BEGIN EXCERPTED DATA
-- ==== Sys2Proof/Machine/State.lean ====
section
/-!
DEFINITION. The state of the whole device, its reset value, and the reasons a step can stop.
-/

namespace Sys2Proof.Machine

/-- A step that an agent other than an issuing hart takes. Each constructor is the event row of spec/opcode_table.json of
the same name, with the operands its constructor of `Instr` has. -/
inductive Event where
  | hintAudit (h : HartId) (r : AuditRecord)
  | futurePoll (h : HartId)
  | rdupInvalidationAck (h : HartId) (n : Nat) (observer : Option HartId)
  | copyStart (c : ClusterId) (ch : Fin 4)
  | copyComplete (c : ClusterId) (ch : Fin 4)
  | dispatchCheck (d : DieId) (task : Nat)
  | readySetEntry (d : DieId) (task : Nat)
  | queueAgePromotion (d : DieId) (task : Nat)
  | calendarPass (d : DieId)
  | rollingOccurrenceReserve (d : DieId)
  | xdiePrepare (home : DieId) (task : Nat) (remote : DieId)
  | xdieReply (home : DieId) (task : Nat) (remote : DieId)
  | xdieCommit (home : DieId) (task : Nat) (remote : DieId)
  | xdieAbort (home : DieId) (task : Nat) (remote : DieId)
  | gangStart (d : DieId) (task : Nat)
  | bookedOccurrenceConflict (c : ClusterId) (group : Fin 16)
  | overrun (d : DieId) (task : Nat)
  | compaction (d : DieId)
  | prefetchLoadComplete (c : ClusterId)
  | nodeIn (c : ClusterId) (node : Nat)
  | nodeOut (c : ClusterId) (node : Nat)
  | nodeStage (c : ClusterId) (node : Nat)
  | nodePerm (c : ClusterId) (node : Nat)
  | nodeXperm (c : ClusterId) (node : Nat)
  | nodePoint (c : ClusterId) (node : Nat)
  | nodeSteer (c : ClusterId) (node : Nat)
  | nodeMerge (c : ClusterId) (node : Nat)
  | nodeCarry (c : ClusterId) (node : Nat)
  | nodeInv (c : ClusterId) (node : Nat)
  | nodeXchg (c : ClusterId) (node : Nat)
  | endOfStream (c : ClusterId) (node : Nat)
  | preemptMarker (c : ClusterId) (node : Nat)
  | streamGeneratorHold (c : ClusterId) (handle : Fin 32)
  | streamFault (h : HartId)
  | programEnd (c : ClusterId)
  | drainPoint (c : ClusterId)
  | contextSequencerSwap (c : ClusterId) (slot : Fin 8)
  | collectiveStep (c : ClusterId) (slot : Fin 8)
  | collectiveComplete (c : ClusterId) (slot : Fin 8)
  | collectiveGraceExpiry (c : ClusterId) (slot : Fin 8)
  | messageMatch (src dst : ClusterId) (mtag : BitVec 16)
  | messageTransferComplete (src dst : ClusterId) (mtag : BitVec 16)
  | graphNodeLaunch (d : DieId) (graph : Fin 16) (node : Nat)
  | graphPendingRetry (d : DieId) (graph : Fin 16)
  | graphComplete (d : DieId) (graph : Fin 16)
  | flitReceive (f : Flit)
  | slotSyncSend (d : DieId)
  | slotSyncReceive (d : DieId) (count : Word)
  | hostHdmAccess (port : Fin 2) (pa : Nat) (data : Option (List Byte))
  | gsaddrWrite (d : DieId) (va : Word)
  | hsemAcquire (id : BitVec 8)
  | hsemRelease (id : BitVec 8)
  | hsemRenew (id : BitVec 8)
  | hsemLeaseExpiry
  | preqWrite (h : HartId) (id : BitVec 8)
  | evsetWrite (h : HartId) (v : Word)
  | hisetWrite (h : HartId) (v : Word)
  | preemptGrant (h : HartId)
  | hostInterrupt (h : HartId)
  | event (h : HartId)
  | registerWrite (offset : Nat) (v : Word)
  | powerOnReset
  | devctlRun
  | devctlWarm
  | stretchLevelChange (power thermal : BitVec 4)
  | thermalTrip
  | copyLineWrite (c : ClusterId) (ch : Fin 4)
  deriving DecidableEq, Repr

/-- An error that the memories or links report (13 R337), but for one of a Corzu or die-to-die flit (FLIT_RECEIVE). `again`: the
second attempt fails too. -/
inductive ErrorKind where
  /-- A soft error that ECC corrects. -/
  | corrected
  /-- An uncorrectable read of a 64-byte line of HBM or Cellar. -/
  | read (line : Nat) (again : Bool)
  /-- A CXL flit error; `line`: the line whose data the flit carries. -/
  | cxl (line : Option Nat) (again : Bool)
  deriving DecidableEq, Repr

/-- Who moves next. The agenda holds these in order; with none left, hart `State.cur` issues its next instruction
(DESIGN CHOICE, log 1). -/
inductive Turn where
  /-- Hart `h` issues its next instruction. -/
  | hart (h : HartId)
  /-- Hart `h` issues its next instruction and a pre-emption request of requester `req` arrives while it runs: a resumable
  vector instruction stops once it has performed `n` more element groups (01 R13, 14 R361). -/
  | cut (h : HartId) (n : Nat) (req : BitVec 8)
  /-- Another agent's step. -/
  | event (e : Event)
  /-- The clock advances by one cycle. -/
  | tick
  /-- The next instruction of hart `h` is hint-ready and a hazard holds it for this cycle (02 R27). -/
  | interlock (h : HartId)
  /-- Work of gang member `h` loses this cycle: it reaches a resource, by its class and index in 08 Table 8.4, in a slot that
  its gang has not claimed, or, with none, it is held for data or a unit that has not arrived (08 Table 8.9, 10 R279). For a mesh
  link or a die-to-die channel `path` names the clusters between which its traffic moves (01 R5, R7). -/
  | slip (h : HartId) (r : Option (Nat × Nat)) (path : Option (ClusterId × ClusterId))
  /-- The cache of die `d` drops its entry at position `n` (06 R137). -/
  | evict (d : DieId) (n : Nat)
  /-- An error is met, before the turn that reads the data. -/
  | error (e : ErrorKind)
  deriving DecidableEq, Repr

/-- A cached translation (06 R137): the page's virtual base and log2 of its size, its ASID unless it is global, where its
leaf entry lies, the entry as last read, and its level. -/
structure TlbEntry where
  va : Nat
  lg : Nat
  asid : Option (BitVec 16)
  entryPa : Nat
  leaf : Word
  level : Nat
  deriving DecidableEq, Repr

/-- One cluster (01 R10). -/
structure Cluster where
  racker : Racker
  queues : Vector Queue 8
  /-- Accumulator tiles: element (r, c) at key 256 r + c; an unlisted element is +0 (10 R270). -/
  tiles : Vector (SMap Word) 8
  /-- Per tile, the earlier values of elements that updates of undrained MMAs overwrote, newest first: an MPEEK may still
  see them (10 R281). -/
  tileHist : Vector (List (SMap Word)) 8
  fabric : Fabric
  coll : Vector CollSlot 8
  msgs : List Msg
  /-- The hart whose class 0xA instruction the cluster's key-index unit has accepted in this cycle (12 R311). -/
  keyUnit : Option HartId
  deriving DecidableEq, Repr

def Cluster.reset : Cluster :=
  { racker := Racker.reset, queues := Vector.replicate 8 Queue.reset, tiles := Vector.replicate 8 [],
    tileHist := Vector.replicate 8 [], fabric := Fabric.reset, coll := Vector.replicate 8 CollSlot.reset, msgs := [],
    keyUnit := none }

/-- One die (01 Table 1.1). -/
structure Die where
  tlb : List TlbEntry
  /-- The wait table: physical address and parked hart (07 R198). -/
  waits : List (Nat × HartId)
  cal : CalUnit
  keys : Vector KHead 256
  /-- The projection store, by byte; unlisted bytes are zero (12 R311, R313). -/
  proj : SMap Byte
  graphs : Vector Graph 16
  gsptbase : Word
  gsasid : BitVec 16
  gsresult : Word
  gstvec : Word
  /-- Slots of stretch this die still owes (13 R335). -/
  stretch : Nat
  deriving DecidableEq, Repr

/-- DESIGN CHOICE, log 8. -/
def Die.reset : Die :=
  { tlb := [], waits := [], cal := CalUnit.reset, keys := Vector.replicate 256 KHead.reset, proj := [],
    graphs := Vector.replicate 16 Graph.reset, gsptbase := 0, gsasid := 0, gsresult := 0, gstvec := 0, stretch := 0 }

/-- The machine. -/
structure State where
  harts : Vector Hart 512
  clusters : Vector Cluster 128
  dies : Vector Die 4
  dev : Device
  /-- The bytes of HBM and of the Cellar slices, by physical address; what an unlisted byte reads as is `memDefault`. -/
  mem : List (Nat × Byte)
  /-- Presence bits that are full, by physical address of the 8-byte word (07 R197). -/
  present : SMap Bool
  /-- Poisoned lines, by physical address div 64 (14 R367). -/
  poison : SMap Bool
  /-- Cellar words marked not present, by physical address of the word: the copies that will write them (07 R179). -/
  absent : SMap (List Nat)
  /-- HBM lines owned by copies, by physical address div 64: the owners in the order of issue (07 R179). -/
  owned : SMap (List Nat)
  /-- The harts' store buffers, oldest first (06 R142). -/
  storeBuf : List HeldStore
  /-- The clock, in cycles since reset (00 R1); slot = cycle div 16 (08 R213). -/
  cycle : Nat
  /-- The number of the next copy. -/
  copySeq : Nat
  /-- The model's own: who moves next. -/
  agenda : List Turn
  /-- The model's own: the hart that moves when the agenda is empty, and the hart whose instruction runs. -/
  cur : HartId
  /-- The model's own: element groups after which a resumable instruction stops. -/
  stopAfter : Option Nat
  /-- The model's own: how many free values have been drawn. -/
  freeCtr : Nat
  /-- The model's own: what the node images that save areas have been given stand for, the newest first (09 R256). -/
  images : List Saved
  deriving DecidableEq, Repr

/-- What a byte of memory that nothing has written reads as: Cellar bytes are cleared at reset (14 R368); for HBM the
value is the model's (DESIGN CHOICE, log 2). -/
def memDefault : Byte := 0

/-- The canonical form of memory. -/
def Memory.wf (m : List (Nat × Byte)) : Bool := SMap.wf memDefault m

/-- The machine right after power-on reset (14 R368): every hart stopped
(DESIGN CHOICE, log 12, in part DEDUCED, log 13). -/
def State.reset : State :=
  { harts := Vector.replicate 512 Hart.reset, clusters := Vector.replicate 128 Cluster.reset,
    dies := Vector.replicate 4 Die.reset, dev := Device.reset, mem := [], present := [], poison := [], absent := [],
    owned := [], storeBuf := [], cycle := 0, copySeq := 0, agenda := [], cur := 0, stopAfter := none, freeCtr := 0,
    images := [] }

/-- Why the machine stops. -/
inductive Fault where
  /-- Raised by an access of a hart, a copy, a stream or a walk to a physical address that no space of 06 R134 holds,
  which only an untranslated system-level access can name (06 R131). Safe: the machine stops where the spec gives the
  access no effect. -/
  | noSuchAddress (pa : Nat)
  deriving DecidableEq, Repr

/-- Why an instruction has no meaning. -/
inductive Refusal where
  /-- The instruction has no meaning in this model yet. Safe. -/
  | notModelled (mnemonic : String)
  /-- Raised by a load, a store or a host's register write of a control-space word that no table of the spec names
  (13 R349, 14 R360, R369), and by a fetch from control space, whose words the spec gives to LD and ST only (13 R349,
  14 R360). Safe: the spec does not say what stands there. -/
  | unnamedControlWord (pa : Nat)
  deriving DecidableEq, Repr

end Sys2Proof.Machine
end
END EXCERPTED DATA
--- YOUR GOAL ---
Taking the material above, extract exactly and only the lines from the line with "leaf : Word" to the line with "waits : List (Nat × HartId)", inclusive of both.

--- OUTPUT FOR THIS EXERCISE ---
  leaf : Word
  level : Nat
  deriving DecidableEq, Repr

/-- One cluster (01 R10). -/
structure Cluster where
  racker : Racker
  queues : Vector Queue 8
  /-- Accumulator tiles: element (r, c) at key 256 r + c; an unlisted element is +0 (10 R270). -/
  tiles : Vector (SMap Word) 8
  /-- Per tile, the earlier values of elements that updates of undrained MMAs overwrote, newest first: an MPEEK may still
  see them (10 R281). -/
  tileHist : Vector (List (SMap Word)) 8
  fabric : Fabric
  coll : Vector CollSlot 8
  msgs : List Msg
  /-- The hart whose class 0xA instruction the cluster's key-index unit has accepted in this cycle (12 R311). -/
  keyUnit : Option HartId
  deriving DecidableEq, Repr

def Cluster.reset : Cluster :=
  { racker := Racker.reset, queues := Vector.replicate 8 Queue.reset, tiles := Vector.replicate 8 [],
    tileHist := Vector.replicate 8 [], fabric := Fabric.reset, coll := Vector.replicate 8 CollSlot.reset, msgs := [],
    keyUnit := none }

/-- One die (01 Table 1.1). -/
structure Die where
  tlb : List TlbEntry
  /-- The wait table: physical address and parked hart (07 R198). -/
  waits : List (Nat × HartId)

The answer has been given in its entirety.